_Task instructions_:
In the data below, one line contains "if s.retryPasses q.blk" and a later one contains "sl e blk.toNat))". Print both, with every line between them, exactly and alone.

_Material for the task_:
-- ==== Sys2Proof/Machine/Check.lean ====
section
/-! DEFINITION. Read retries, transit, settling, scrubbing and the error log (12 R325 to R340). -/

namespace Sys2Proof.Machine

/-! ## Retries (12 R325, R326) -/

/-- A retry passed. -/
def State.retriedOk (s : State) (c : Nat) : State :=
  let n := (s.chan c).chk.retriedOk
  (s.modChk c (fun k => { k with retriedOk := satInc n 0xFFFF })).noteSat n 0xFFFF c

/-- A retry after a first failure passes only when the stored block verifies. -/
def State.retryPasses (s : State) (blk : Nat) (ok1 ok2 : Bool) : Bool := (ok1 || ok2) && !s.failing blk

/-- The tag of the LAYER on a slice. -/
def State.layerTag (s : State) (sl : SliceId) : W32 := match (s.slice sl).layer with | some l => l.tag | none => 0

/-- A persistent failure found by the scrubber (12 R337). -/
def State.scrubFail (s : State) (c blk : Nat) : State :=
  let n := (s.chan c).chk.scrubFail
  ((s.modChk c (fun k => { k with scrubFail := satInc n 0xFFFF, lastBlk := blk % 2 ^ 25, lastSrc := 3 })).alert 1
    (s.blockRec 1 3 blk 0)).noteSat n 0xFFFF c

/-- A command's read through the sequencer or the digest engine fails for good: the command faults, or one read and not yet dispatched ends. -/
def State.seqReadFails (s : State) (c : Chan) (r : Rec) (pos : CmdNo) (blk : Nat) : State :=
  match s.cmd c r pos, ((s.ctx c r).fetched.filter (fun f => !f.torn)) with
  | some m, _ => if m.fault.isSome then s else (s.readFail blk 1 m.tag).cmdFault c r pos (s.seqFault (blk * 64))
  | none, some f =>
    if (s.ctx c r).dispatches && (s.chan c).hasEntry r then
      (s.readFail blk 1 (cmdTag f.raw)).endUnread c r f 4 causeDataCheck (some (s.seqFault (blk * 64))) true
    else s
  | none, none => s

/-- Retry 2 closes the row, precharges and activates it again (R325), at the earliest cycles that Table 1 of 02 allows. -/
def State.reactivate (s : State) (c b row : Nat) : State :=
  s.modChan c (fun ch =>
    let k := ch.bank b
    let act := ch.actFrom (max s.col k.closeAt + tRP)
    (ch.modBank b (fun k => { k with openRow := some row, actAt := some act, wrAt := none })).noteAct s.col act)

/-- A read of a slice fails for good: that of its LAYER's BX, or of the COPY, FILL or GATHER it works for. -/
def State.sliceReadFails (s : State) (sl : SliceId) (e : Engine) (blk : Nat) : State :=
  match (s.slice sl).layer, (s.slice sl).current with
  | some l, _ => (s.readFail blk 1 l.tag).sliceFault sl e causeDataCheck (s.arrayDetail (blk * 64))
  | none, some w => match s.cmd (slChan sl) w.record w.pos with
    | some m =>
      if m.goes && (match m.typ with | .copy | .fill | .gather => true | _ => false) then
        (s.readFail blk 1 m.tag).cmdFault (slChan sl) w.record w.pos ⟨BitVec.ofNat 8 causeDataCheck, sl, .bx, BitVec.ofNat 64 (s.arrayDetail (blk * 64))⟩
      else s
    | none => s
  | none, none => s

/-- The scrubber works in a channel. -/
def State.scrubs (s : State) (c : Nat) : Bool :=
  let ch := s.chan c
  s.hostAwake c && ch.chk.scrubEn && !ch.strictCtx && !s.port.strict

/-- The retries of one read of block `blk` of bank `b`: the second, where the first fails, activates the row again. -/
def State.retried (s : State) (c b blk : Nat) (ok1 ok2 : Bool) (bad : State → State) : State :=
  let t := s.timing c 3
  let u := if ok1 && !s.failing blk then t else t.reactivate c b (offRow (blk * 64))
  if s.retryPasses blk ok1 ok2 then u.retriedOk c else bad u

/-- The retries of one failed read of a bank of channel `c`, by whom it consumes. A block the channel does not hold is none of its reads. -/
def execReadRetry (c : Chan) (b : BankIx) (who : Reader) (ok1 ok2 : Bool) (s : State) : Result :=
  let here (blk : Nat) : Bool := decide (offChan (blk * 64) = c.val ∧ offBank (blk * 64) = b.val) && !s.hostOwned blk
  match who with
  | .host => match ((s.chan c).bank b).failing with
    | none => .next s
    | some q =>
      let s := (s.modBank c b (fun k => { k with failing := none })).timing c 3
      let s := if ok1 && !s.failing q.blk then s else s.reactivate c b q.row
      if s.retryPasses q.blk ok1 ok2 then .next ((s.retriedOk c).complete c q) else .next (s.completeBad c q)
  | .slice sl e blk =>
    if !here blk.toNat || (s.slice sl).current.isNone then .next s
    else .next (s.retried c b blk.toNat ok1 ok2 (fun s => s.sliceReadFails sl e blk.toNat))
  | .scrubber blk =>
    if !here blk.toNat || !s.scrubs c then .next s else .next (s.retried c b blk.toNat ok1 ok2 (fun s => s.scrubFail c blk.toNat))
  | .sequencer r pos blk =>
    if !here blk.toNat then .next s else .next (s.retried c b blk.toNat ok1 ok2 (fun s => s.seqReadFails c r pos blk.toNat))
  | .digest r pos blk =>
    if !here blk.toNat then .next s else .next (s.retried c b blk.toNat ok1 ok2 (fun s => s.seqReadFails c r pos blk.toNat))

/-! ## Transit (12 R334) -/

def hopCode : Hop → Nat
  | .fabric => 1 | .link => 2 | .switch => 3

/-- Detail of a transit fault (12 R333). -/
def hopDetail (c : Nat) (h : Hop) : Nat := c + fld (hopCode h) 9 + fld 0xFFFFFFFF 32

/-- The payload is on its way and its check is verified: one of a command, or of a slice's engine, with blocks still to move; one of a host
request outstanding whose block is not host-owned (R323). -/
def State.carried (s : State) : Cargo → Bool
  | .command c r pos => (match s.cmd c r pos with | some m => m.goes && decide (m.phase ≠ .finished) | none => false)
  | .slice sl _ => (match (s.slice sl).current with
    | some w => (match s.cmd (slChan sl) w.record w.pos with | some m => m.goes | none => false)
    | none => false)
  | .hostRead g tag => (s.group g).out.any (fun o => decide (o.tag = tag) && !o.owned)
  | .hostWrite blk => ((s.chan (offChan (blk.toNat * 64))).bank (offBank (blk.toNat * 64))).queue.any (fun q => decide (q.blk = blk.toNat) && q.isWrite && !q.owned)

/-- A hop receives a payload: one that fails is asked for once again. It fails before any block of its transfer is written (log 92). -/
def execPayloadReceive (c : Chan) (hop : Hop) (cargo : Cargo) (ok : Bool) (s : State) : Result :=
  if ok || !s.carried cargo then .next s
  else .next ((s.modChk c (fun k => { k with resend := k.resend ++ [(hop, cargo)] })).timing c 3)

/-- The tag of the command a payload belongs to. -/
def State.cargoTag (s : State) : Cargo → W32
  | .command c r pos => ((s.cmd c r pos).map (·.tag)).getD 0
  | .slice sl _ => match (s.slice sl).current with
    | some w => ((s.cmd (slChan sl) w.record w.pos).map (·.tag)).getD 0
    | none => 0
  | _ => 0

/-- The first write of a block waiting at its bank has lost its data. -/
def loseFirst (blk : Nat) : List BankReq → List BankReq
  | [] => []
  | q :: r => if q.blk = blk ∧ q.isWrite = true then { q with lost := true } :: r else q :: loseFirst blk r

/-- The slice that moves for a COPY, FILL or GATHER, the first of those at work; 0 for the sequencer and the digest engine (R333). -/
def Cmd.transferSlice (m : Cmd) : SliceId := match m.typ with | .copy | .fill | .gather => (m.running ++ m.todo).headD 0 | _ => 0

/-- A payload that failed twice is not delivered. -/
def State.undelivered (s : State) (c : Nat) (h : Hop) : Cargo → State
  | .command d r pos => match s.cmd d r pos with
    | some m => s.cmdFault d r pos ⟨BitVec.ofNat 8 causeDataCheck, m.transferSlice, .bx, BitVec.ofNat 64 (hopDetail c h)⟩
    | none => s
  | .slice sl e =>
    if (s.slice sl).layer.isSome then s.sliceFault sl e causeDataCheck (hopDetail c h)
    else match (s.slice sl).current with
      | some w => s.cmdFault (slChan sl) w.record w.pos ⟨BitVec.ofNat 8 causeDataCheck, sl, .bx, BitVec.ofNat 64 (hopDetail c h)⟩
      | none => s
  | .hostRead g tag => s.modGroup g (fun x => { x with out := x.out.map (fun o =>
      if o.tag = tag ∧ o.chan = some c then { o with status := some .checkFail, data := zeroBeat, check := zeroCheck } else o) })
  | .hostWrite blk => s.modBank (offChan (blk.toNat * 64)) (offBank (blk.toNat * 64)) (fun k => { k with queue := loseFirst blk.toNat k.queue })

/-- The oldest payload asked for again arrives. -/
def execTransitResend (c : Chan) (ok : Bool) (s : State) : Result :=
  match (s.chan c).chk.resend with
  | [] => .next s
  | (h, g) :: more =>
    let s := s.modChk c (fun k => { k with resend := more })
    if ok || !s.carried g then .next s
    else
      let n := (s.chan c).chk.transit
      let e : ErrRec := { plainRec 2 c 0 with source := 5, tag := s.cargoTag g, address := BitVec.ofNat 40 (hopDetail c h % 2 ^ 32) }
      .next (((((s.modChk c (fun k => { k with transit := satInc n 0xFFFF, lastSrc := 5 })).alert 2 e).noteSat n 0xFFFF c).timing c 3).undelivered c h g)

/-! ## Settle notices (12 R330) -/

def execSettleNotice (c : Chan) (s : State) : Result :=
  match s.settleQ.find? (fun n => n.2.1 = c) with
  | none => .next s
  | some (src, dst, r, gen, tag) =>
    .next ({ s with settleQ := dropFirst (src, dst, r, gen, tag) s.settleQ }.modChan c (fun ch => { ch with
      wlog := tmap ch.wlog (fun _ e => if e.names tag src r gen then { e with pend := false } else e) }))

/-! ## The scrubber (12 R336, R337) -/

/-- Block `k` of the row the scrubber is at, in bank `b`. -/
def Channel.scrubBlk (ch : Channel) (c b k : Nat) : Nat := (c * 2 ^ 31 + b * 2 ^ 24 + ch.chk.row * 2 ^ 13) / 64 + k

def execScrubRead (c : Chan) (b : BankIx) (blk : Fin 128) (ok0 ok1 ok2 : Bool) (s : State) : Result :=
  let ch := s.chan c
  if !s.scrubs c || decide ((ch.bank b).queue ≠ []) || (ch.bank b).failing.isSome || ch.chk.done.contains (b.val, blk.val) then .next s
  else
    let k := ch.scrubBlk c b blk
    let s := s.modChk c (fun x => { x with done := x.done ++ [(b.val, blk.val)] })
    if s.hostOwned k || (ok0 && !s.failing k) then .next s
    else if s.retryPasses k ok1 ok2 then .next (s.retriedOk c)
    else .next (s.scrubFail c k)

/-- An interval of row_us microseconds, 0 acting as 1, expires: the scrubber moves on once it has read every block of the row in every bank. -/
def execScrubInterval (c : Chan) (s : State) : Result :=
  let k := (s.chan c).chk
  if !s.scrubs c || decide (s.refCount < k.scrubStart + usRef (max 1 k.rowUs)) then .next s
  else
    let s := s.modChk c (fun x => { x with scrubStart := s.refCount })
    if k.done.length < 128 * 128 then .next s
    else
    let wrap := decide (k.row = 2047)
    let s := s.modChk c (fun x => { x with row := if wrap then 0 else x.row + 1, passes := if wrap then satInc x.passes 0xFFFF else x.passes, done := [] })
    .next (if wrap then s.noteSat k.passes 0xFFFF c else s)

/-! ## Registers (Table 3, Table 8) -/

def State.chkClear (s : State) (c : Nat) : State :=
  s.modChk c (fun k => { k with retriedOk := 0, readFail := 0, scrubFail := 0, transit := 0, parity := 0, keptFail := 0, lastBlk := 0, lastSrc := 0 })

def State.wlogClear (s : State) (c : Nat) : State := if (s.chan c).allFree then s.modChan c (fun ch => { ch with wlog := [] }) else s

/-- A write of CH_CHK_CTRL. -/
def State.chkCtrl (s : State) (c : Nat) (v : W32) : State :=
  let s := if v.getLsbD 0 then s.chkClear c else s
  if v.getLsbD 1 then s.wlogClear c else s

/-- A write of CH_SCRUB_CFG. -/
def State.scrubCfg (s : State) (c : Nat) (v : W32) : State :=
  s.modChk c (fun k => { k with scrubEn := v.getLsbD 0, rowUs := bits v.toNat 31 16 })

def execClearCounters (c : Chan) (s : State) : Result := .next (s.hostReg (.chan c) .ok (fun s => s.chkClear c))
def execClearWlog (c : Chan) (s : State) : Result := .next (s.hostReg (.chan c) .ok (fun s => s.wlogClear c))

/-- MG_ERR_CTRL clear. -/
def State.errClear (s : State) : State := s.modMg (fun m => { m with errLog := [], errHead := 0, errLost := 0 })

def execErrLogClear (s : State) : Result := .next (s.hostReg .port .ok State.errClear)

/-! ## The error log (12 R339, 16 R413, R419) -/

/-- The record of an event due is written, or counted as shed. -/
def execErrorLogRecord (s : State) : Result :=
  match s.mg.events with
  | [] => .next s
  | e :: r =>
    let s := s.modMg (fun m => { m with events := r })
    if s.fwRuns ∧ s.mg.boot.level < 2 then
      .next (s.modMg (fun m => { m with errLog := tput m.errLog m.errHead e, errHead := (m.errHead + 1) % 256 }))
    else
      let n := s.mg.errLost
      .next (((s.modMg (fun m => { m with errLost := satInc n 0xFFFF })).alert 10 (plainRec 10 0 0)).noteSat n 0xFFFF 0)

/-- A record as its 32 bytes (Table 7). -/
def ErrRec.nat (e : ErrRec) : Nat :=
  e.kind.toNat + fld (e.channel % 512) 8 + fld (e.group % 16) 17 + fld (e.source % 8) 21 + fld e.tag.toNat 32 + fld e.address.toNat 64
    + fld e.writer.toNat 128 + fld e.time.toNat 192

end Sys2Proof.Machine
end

_Exercise response_:
      if s.retryPasses q.blk ok1 ok2 then .next ((s.retriedOk c).complete c q) else .next (s.completeBad c q)
  | .slice sl e blk =>
    if !here blk.toNat || (s.slice sl).current.isNone then .next s
    else .next (s.retried c b blk.toNat ok1 ok2 (fun s => s.sliceReadFails sl e blk.toNat))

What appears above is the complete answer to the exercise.